Provided data START
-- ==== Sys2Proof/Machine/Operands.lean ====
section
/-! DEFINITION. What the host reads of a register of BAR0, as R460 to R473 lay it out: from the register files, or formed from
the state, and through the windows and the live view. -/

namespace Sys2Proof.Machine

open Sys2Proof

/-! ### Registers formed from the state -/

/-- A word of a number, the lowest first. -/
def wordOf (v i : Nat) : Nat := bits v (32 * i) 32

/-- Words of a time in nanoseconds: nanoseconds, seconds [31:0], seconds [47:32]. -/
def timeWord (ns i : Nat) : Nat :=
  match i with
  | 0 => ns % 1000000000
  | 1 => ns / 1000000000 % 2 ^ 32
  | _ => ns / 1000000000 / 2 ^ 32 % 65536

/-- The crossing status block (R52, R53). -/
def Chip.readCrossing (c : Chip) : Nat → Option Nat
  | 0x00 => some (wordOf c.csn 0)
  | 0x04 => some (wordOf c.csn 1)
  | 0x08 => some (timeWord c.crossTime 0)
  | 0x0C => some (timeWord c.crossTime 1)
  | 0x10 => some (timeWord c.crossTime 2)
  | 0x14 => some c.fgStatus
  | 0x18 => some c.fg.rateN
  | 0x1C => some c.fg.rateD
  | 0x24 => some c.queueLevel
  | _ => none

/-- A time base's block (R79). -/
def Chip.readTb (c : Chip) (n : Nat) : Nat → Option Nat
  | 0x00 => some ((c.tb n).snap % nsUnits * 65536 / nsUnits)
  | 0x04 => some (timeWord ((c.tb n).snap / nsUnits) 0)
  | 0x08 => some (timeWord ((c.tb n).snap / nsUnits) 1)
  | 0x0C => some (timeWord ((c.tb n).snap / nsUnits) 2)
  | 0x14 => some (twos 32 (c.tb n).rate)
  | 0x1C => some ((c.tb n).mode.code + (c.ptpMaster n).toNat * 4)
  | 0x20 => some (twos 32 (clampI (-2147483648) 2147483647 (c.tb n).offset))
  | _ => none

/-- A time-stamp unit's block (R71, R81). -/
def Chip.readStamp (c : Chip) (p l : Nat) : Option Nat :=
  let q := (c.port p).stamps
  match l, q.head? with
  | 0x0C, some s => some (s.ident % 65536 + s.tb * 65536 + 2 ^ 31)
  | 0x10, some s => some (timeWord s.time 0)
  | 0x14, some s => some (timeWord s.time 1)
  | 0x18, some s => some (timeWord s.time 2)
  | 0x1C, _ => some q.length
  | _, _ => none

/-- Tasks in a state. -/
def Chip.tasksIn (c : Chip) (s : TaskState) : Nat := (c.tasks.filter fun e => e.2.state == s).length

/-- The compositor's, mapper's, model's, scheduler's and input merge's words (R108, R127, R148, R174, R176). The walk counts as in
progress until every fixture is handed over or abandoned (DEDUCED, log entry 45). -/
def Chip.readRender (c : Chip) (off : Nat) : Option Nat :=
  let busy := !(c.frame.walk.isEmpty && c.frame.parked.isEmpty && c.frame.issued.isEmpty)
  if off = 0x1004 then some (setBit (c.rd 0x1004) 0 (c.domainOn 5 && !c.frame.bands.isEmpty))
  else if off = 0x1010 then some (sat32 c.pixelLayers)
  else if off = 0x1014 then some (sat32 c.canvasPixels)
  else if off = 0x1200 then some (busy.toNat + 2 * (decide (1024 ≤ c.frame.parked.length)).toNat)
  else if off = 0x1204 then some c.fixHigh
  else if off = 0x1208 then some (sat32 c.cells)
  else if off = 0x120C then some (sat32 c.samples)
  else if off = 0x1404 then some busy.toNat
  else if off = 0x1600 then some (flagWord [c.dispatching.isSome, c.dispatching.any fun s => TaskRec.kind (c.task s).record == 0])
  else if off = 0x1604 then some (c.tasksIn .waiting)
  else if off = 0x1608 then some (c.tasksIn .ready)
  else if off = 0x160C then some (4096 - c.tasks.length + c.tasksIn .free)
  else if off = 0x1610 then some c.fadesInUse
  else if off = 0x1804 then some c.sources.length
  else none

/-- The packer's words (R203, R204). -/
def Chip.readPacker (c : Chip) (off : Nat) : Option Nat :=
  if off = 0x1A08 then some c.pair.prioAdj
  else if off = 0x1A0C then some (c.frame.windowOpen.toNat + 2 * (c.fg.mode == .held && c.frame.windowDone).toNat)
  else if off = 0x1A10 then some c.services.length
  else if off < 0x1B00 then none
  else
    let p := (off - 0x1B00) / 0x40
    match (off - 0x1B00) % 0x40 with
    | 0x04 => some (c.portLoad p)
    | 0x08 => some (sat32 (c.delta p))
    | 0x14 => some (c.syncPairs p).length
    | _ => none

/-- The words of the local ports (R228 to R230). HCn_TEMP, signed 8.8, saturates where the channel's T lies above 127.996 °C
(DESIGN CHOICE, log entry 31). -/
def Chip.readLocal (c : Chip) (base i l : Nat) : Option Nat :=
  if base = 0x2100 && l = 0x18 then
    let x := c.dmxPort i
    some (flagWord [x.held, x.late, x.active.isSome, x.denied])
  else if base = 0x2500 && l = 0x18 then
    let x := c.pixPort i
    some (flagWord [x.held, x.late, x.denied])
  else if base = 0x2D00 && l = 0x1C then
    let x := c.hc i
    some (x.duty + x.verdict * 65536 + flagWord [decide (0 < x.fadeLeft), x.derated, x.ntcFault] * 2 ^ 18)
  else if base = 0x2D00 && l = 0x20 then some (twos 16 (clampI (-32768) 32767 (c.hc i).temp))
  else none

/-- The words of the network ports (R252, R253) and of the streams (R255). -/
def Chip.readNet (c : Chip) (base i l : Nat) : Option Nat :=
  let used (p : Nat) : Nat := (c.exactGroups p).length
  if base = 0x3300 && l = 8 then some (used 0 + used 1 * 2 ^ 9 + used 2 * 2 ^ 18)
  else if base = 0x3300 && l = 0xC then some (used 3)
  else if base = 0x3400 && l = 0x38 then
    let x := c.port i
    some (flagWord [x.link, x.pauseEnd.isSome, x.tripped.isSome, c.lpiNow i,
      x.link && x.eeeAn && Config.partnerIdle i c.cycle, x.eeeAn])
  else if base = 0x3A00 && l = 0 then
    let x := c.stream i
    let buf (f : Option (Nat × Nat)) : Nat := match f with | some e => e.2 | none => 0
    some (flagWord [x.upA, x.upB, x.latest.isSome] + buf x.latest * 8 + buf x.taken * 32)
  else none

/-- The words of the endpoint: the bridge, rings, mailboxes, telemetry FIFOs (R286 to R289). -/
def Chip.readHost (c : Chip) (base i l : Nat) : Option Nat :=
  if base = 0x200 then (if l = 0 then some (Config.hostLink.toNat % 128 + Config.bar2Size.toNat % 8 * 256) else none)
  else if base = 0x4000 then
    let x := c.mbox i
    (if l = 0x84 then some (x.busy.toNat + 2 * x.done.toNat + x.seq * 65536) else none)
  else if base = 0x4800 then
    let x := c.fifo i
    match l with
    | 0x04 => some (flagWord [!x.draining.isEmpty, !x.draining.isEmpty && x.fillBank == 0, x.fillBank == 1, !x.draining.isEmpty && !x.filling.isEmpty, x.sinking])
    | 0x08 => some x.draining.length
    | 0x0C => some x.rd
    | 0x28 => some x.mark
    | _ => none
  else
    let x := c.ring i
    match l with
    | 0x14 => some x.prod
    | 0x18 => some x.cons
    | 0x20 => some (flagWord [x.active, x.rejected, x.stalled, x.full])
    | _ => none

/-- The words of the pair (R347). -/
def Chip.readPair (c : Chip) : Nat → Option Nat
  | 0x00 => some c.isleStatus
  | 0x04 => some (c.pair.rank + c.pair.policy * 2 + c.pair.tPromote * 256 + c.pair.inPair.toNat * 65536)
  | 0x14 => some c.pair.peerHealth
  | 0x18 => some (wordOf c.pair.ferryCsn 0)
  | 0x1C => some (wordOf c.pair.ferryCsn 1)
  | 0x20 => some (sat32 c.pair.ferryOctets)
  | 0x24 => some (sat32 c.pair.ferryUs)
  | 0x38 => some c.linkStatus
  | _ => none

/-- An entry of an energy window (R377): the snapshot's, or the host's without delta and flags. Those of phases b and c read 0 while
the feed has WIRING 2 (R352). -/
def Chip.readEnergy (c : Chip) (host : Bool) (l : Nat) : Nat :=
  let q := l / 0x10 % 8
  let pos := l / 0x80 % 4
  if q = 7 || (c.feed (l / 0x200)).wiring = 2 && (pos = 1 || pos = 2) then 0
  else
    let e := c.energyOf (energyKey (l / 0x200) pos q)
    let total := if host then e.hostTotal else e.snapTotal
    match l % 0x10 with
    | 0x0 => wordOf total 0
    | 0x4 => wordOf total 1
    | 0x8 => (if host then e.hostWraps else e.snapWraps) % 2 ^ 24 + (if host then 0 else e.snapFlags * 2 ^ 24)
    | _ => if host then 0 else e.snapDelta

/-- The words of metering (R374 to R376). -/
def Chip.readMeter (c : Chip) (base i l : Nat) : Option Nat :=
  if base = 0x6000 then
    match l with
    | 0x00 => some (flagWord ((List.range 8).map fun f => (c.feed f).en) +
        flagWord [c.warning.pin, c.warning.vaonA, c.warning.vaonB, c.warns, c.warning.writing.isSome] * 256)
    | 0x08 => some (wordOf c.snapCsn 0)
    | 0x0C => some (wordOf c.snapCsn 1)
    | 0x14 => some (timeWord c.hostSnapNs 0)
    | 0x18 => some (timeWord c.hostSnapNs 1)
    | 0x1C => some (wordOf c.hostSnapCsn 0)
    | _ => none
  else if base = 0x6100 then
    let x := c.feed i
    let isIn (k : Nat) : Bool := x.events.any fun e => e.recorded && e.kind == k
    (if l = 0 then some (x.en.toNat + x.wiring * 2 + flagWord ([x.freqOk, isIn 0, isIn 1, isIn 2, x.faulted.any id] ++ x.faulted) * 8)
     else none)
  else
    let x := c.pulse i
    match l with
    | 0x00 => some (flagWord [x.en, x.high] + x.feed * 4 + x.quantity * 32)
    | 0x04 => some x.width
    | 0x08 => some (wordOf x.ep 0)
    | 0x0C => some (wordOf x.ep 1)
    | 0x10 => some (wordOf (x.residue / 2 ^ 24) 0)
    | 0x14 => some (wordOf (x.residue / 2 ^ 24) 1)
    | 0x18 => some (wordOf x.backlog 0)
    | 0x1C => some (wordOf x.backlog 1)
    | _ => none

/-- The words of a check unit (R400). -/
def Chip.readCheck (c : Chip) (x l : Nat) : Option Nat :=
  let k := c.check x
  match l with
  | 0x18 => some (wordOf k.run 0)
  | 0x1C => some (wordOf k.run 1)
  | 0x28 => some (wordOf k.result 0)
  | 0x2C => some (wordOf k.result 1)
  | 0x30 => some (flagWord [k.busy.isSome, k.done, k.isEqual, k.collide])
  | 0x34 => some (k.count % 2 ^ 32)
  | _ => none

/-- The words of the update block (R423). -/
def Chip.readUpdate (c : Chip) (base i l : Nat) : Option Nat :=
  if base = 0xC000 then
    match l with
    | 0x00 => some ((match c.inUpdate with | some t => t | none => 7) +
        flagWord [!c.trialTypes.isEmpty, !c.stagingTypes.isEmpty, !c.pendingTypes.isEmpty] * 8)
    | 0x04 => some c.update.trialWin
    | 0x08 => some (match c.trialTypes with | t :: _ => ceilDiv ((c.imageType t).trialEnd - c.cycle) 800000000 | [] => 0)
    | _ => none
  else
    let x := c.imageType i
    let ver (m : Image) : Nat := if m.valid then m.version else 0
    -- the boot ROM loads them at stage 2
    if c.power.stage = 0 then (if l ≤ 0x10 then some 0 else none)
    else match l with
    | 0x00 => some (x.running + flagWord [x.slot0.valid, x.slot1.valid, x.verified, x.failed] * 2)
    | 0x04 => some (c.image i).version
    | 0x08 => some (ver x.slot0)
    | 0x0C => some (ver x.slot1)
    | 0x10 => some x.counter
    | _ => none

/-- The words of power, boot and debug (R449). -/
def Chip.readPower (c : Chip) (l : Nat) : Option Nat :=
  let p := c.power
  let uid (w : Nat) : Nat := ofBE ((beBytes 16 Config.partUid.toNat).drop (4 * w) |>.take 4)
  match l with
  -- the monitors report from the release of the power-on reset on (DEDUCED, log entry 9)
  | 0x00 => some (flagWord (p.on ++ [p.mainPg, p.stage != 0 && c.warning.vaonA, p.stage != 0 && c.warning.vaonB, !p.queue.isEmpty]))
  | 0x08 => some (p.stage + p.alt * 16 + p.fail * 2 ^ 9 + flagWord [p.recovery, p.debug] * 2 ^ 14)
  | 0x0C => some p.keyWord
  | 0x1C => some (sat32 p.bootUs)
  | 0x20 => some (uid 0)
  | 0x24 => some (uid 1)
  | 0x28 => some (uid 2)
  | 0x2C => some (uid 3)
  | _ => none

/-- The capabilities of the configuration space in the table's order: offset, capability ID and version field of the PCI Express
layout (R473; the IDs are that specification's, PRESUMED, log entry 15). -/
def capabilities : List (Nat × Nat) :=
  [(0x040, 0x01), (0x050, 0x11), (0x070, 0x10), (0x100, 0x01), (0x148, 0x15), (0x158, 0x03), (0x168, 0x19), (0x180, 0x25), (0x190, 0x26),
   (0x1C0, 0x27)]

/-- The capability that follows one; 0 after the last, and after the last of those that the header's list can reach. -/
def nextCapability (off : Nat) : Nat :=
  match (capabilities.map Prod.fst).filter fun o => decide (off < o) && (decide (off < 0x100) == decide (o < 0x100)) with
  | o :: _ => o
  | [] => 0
Provided data END
-- What you should do --
Reproduce the entries above exactly, but only the lines between the line holding "800000000 | [] => 0)" and the line holding "-- the boot ROM loads them at stage 2", inclusive.

-- Result of this task --
    | 0x08 => some (match c.trialTypes with | t :: _ => ceilDiv ((c.imageType t).trialEnd - c.cycle) 800000000 | [] => 0)
    | _ => none
  else
    let x := c.imageType i
    let ver (m : Image) : Nat := if m.valid then m.version else 0
    -- the boot ROM loads them at stage 2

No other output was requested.